Saint Mother Teresa of Calcutta
1910 – 1997
September 5 – Memorial (In certain countries/ecclesiastical provinces)
Liturgical Color: White
Patron Saint of Calcutta, India
She equals in holiness and generosity the great ‘Teresas’ she chose to emulate
Anjezë (Agnes) Gonxha Bojaxhiu was a tiny Albanian woman whose strong-as-iron faith served as a fulcrum to budge the world closer to God. She was born into a devout family in Skopje, in present day Macedonia. Her parent’s marriage had been arranged, according to custom, and was happy and fruitful. The family was prosperous and regularly helped the poor and abandoned. There was seldom not a destitute person sharing the family table at lunchtime. Little Agnes benefited from the then recent reforms of Pope Saint Pius X lowering the age of First Holy Communion and thus received the Eucharist for the first time at the very young age of five and a half. After her father died young, Agnes’ firm, loving, and religious mother had the greatest influence on her. The vibrant life of her local parish also impacted her faith. The priests there talked about the missionary work of the Church in far away lands, and Agnes internalized every word they spoke.

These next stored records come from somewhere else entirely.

/-! setDsfX. -/

theorem Dev.dsfX_setDsfX {x : DsfX} : (d.setDsfX k x).dsfX b = if k = b then x else d.dsfX b := Tab.get_set
@[simp] theorem Dev.dsfX_setDsfX_self {x : DsfX} : (d.setDsfX k x).dsfX k = x := Tab.get_set_self
@[simp] theorem Dev.setDsfX_dst {x : DsfX} : (d.setDsfX k x).dst = d.dst := rfl
@[simp] theorem Dev.setDsfX_regs {x : DsfX} : (d.setDsfX k x).regs = d.regs := rfl
@[simp] theorem Dev.setDsfX_mem {x : DsfX} : (d.setDsfX k x).mem = d.mem := rfl
@[simp] theorem Dev.setDsfX_ecc {x : DsfX} : (d.setDsfX k x).ecc = d.ecc := rfl
@[simp] theorem Dev.setDsfX_released {x : DsfX} : (d.setDsfX k x).released = d.released := rfl
@[simp] theorem Dev.setDsfX_work {x : DsfX} : (d.setDsfX k x).work = d.work := rfl
@[simp] theorem Dev.setDsfX_flt {x : DsfX} : (d.setDsfX k x).flt = d.flt := rfl
@[simp] theorem Dev.setDsfX_lanes {x : DsfX} : (d.setDsfX k x).lanes = d.lanes := rfl
@[simp] theorem Dev.setDsfX_fab {x : DsfX} : (d.setDsfX k x).fab = d.fab := rfl
@[simp] theorem Dev.setDsfX_imgs {x : DsfX} : (d.setDsfX k x).imgs = d.imgs := rfl
@[simp] theorem Dev.setDsfX_gates {x : DsfX} : (d.setDsfX k x).gates = d.gates := rfl
@[simp] theorem Dev.setDsfX_mbx {x : DsfX} : (d.setDsfX k x).mbx = d.mbx := rfl
@[simp] theorem Dev.setDsfX_her {x : DsfX} : (d.setDsfX k x).her = d.her := rfl
@[simp] theorem Dev.setDsfX_eng {x : DsfX} : (d.setDsfX k x).eng = d.eng := rfl
@[simp] theorem Dev.setDsfX_reg {x : DsfX} : (d.setDsfX k x).reg a = d.reg a := rfl
@[simp] theorem Dev.setDsfX_byte {x : DsfX} : (d.setDsfX k x).byte a = d.byte a := rfl

/-! setSarX. -/

theorem Dev.sarX_setSarX {x : SarX} : (d.setSarX k x).sarX b = if k = b then x else d.sarX b := Tab.get_set
@[simp] theorem Dev.sarX_setSarX_self {x : SarX} : (d.setSarX k x).sarX k = x := Tab.get_set_self
@[simp] theorem Dev.setSarX_dst {x : SarX} : (d.setSarX k x).dst = d.dst := rfl
@[simp] theorem Dev.setSarX_regs {x : SarX} : (d.setSarX k x).regs = d.regs := rfl
@[simp] theorem Dev.setSarX_mem {x : SarX} : (d.setSarX k x).mem = d.mem := rfl
@[simp] theorem Dev.setSarX_ecc {x : SarX} : (d.setSarX k x).ecc = d.ecc := rfl
@[simp] theorem Dev.setSarX_released {x : SarX} : (d.setSarX k x).released = d.released := rfl
@[simp] theorem Dev.setSarX_work {x : SarX} : (d.setSarX k x).work = d.work := rfl
@[simp] theorem Dev.setSarX_flt {x : SarX} : (d.setSarX k x).flt = d.flt := rfl
@[simp] theorem Dev.setSarX_lanes {x : SarX} : (d.setSarX k x).lanes = d.lanes := rfl
@[simp] theorem Dev.setSarX_fab {x : SarX} : (d.setSarX k x).fab = d.fab := rfl
@[simp] theorem Dev.setSarX_imgs {x : SarX} : (d.setSarX k x).imgs = d.imgs := rfl
@[simp] theorem Dev.setSarX_gates {x : SarX} : (d.setSarX k x).gates = d.gates := rfl
@[simp] theorem Dev.setSarX_mbx {x : SarX} : (d.setSarX k x).mbx = d.mbx := rfl
@[simp] theorem Dev.setSarX_her {x : SarX} : (d.setSarX k x).her = d.her := rfl
@[simp] theorem Dev.setSarX_eng {x : SarX} : (d.setSarX k x).eng = d.eng := rfl
@[simp] theorem Dev.setSarX_reg {x : SarX} : (d.setSarX k x).reg a = d.reg a := rfl
@[simp] theorem Dev.setSarX_byte {x : SarX} : (d.setSarX k x).byte a = d.byte a := rfl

Feeling the call to serve Christ and the Church, Agnes decided to become a nun with the Loretto Sisters who were based in Dublin, Ireland. So when she was eighteen, a large procession of family, classmates, and parishioners accompanied her to Skopje’s train station. After tender farewells, everyone wept and waved handkerchiefs as the train slowly pulled out of the station, and Agnes leaned out the window and wept and waved her handkerchief back at them until the train disappeared around a bend. Agnes would never see her beloved mother again. In the convent, Agnes chose the name Thérèse in honor of the Saint of Lisieux. But another nun had already chosen that name, so Agnes became Teresa, spelling the name in the Spanish style. After learning the rule of her Order and basic English, she sailed on the long voyage to India, arriving in Calcutta in January 1929. India would be her home for the rest of her life.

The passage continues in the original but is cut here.